Sept 21 Jim Flaherty

Parliament is back this week, and its focus this fall will be on what to do about the economy. The first order of business should be reducing unemployment, but the Conservatives are more interested in reducing the deficit.

Want to reduce the government deficit? Raise business investment? Improve the standard of living? Moving to full employment — a job for everyone who wants one — is the way to go. Putting more Canadians back to work will ensure the economy improves.

Instead, the government is bent on ending the economic stimulus program it enacted two years ago after the NDP and Liberals briefly formed a coalition (supported by the Bloc), and threatened to defeat the government.

The prime minister says the Canadian economy is recovering, the downturn was milder here than elsewhere thanks to the soundness of our banking sector, so now the government is planning to reduce the deficit.

According to Finance Minister Jim Flaherty, Canada has just recorded a record federal budget deficit of over $50 billion. But economists measure deficits as a percentage of total economic activity (Gross Domestic Product or GDP), not in absolute dollars. By that measure Canada is nowhere near the record levels reached during World War II. Currently, Canada has the lowest deficit to GDP ratio in the G7. Could Flaherty be trying to scare Canadians so as to prepare voters for spending cuts?

Going ahead, the high level of family debt is going to constrain consumer spending. The poor condition of the U.S. economy will restrict exports. Weak or no growth in Canada limits the willingness of business to invest.

That leaves government spending as the only source of new jobs.

Canada’s stimulus program amounted to public works projects, and a limited extension of E.I. benefits that is slated to end. So much of the infrastructure money was spent in Conservative ridings it looks suspiciously like a re-elect a Conservative program.

Canada has had government deficits, but this does not mean the Conservatives adopted a Keynesian employment policy. Deficits increased because the recession caused tax revenues to fall. Also, some government spending such as for unemployment benefits goes up when the economy goes down.

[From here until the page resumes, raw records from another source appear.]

-- ==== Sys2Proof/Machine/ReadPort.lean ====
section
/-!
DEFINITION. The read port (10_state.md R40 to R49) and the output ports (30_encoding.md R80). `rd_data` is a combinational
function of the state and the address (R87): a READ writes nothing, so it is a function here and no field of the state
(log entry 11).
-/

namespace Sys2Proof.Machine

/-- The code of an envelope state (10_state.md R25). -/
def EnvState.code : EnvState → BitVec 3
  | .attack => 0#3
  | .decay => 1#3
  | .sustain => 2#3
  | .release => 3#3
  | .idle => 4#3

/-- The VOICE_KIND code of the ID register (10_state.md R47). -/
def kindCode : VoiceKind → BitVec 2
  | .sine => 0#2
  | .fm => 1#2
  | .wavetable => 2#2

/-- OUT: the OUT_W bits of `out` (10_state.md R42). -/
def outWord (s : State) : Word := BitVec.ofNat 32 (s.out.toNat % 2 ^ s.cfg.outW)

/-- STATUS (10_state.md R43). -/
def statusWord (s : State) : Word :=
  0#1 ++ s.activeBits ++ s.rr ++ 0#3 ++ BitVec.ofBool s.bipActive ++ s.errCode ++ 0#3 ++ BitVec.ofBool s.err

/-- CFG (10_state.md R44). -/
def cfgWord (s : State) : Word := 0#12 ++ s.fmDepth ++ s.fmHr ++ 0#4 ++ s.mvol

/-- BIP (10_state.md R45). -/
def bipWord (s : State) : Word := s.bipPhase ++ s.bipCount

/-- ID (10_state.md R47). -/
def idWord (c : Config) : Word :=
  0x01#8 ++ 0#7 ++ BitVec.ofBool (decide (c.maxv = 255)) ++ BitVec.ofNat 4 c.outW ++ 0#2 ++ kindCode c.voiceKind ++
    BitVec.ofNat 8 c.nVoices

/-- Register k of a voice block (10_state.md R48). -/
def voiceWord (v : Voice) (k : Nat) : Word :=
  match k with
  | 0 => v.note.setWidth 32
  | 1 => v.modStep ++ v.step
  | 2 => v.modPhase ++ v.phase
  | 3 => v.modEnv.vel ++ 0#5 ++ v.modEnv.state.code ++ v.env.vel ++ 0#5 ++ v.env.state.code
  | 4 => v.modDepth.setWidth 32
  | 5 => v.samplePos
  | 6 => 0#23 ++ BitVec.ofBool v.rel ++ v.level
  | 7 => v.loopStart.setWidth 32
  | 8 => v.loopEnd.setWidth 32
  | 9 => v.sampleStep
  | _ => 0#32

/-- Register k of slot i; an absent voice reads 0 (10_state.md R48, R49). -/
def voiceRegister (s : State) (i k : Nat) : Word :=
  if i < s.cfg.nVoices then
    match s.voices[i]? with
    | some v => voiceWord v k
    | none => 0#32
  else 0#32

/-- `rd_data` for an address: the map of 10_state.md R41; an unmapped address reads 0 (R40). -/
def readPort (s : State) (addr : BitVec 8) : Word :=
  match addr.toNat with
  | 0 => outWord s
  | 1 => statusWord s
  | 2 => cfgWord s
  | 3 => bipWord s
  | 4 => idWord s.cfg
  | a => if a < 16 then 0#32 else voiceRegister s ((a - 16) / 16) ((a - 16) % 16)

/-- The output ports of one cycle (30_encoding.md R80). -/
structure PortOut where
  rdData : Word
  outLevel : BitVec 10
  seqTick : Bool
deriving DecidableEq, Repr

/-- What the output ports show in a cycle with inputs `c` that begins in state `s`: the registers of `s`, and a READ of `s`
before the cycle's events (60_exceptions.md R206, 70_reset_and_hazards.md R230). DESIGN CHOICE, unsafe (log entry 5): with
`rst = 1` in the cycle right after a SAMPLE the pulse of that SAMPLE is shown (R230), and R221's "asserts no `seq_tick`" is read
of the pulse the reset cycle itself would start. -/
def portOut (s : State) (c : PortCycle) : PortOut :=
  { rdData := readPort s c.rdAddr, outLevel := s.out, seqTick := s.seqTick }

end Sys2Proof.Machine
end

An authentic Keynesian fiscal program would aim at bringing the economy up its full capacity to produce jobs. Today, such a policy cannot be enacted by the federal government acting alone. As Mel Hurtig pointed out recently Ottawa now only spends just over one dollar for every two dollars spend by other levels of government. So, the co-ordinated spending power of the provinces, municipalities, and federal authorities would be needed to make it work. Historically, government policies have produced full employment only during World War II.

The trick is to spend money so that the benefits will fall within Canada. That requires foresight, planning, and some serious choices. Sole sourced fighter contracts worth $9 billion to the U.S.-based suppliers do not qualify. Environmentally friendly scientific, cultural and recreational projects do create long-term employment. We need a plan to make them happen.

Massive spending on the Alberta tar sands, in order to export raw bitumen to the U.S. is not a jobs-based economic strategy. Exploitation of shale gas creates huge environmental problems but plans are afoot for massive development efforts in B.C., Alberta, and now Quebec.

The entire fossil fuel energy sector needs to be re-thought, and recast in the light of what Canadians require. Currently, foreign-owned controlling shareholders are making the important decisions about the use of Canadian natural resources. Canadians will pay for ever.

For Conservatives, the issue of supreme importance is when to engineer an election. While waiting for the writ to drop, the opposition parties should leave plenty of space to talk about matters of substance. What they have to say in the next months about creating jobs, energy, and protecting the environment will help voters make up their minds about what to do what the election occurs.

Duncan Cameron writes weekly on politics and is president of rabble.ca.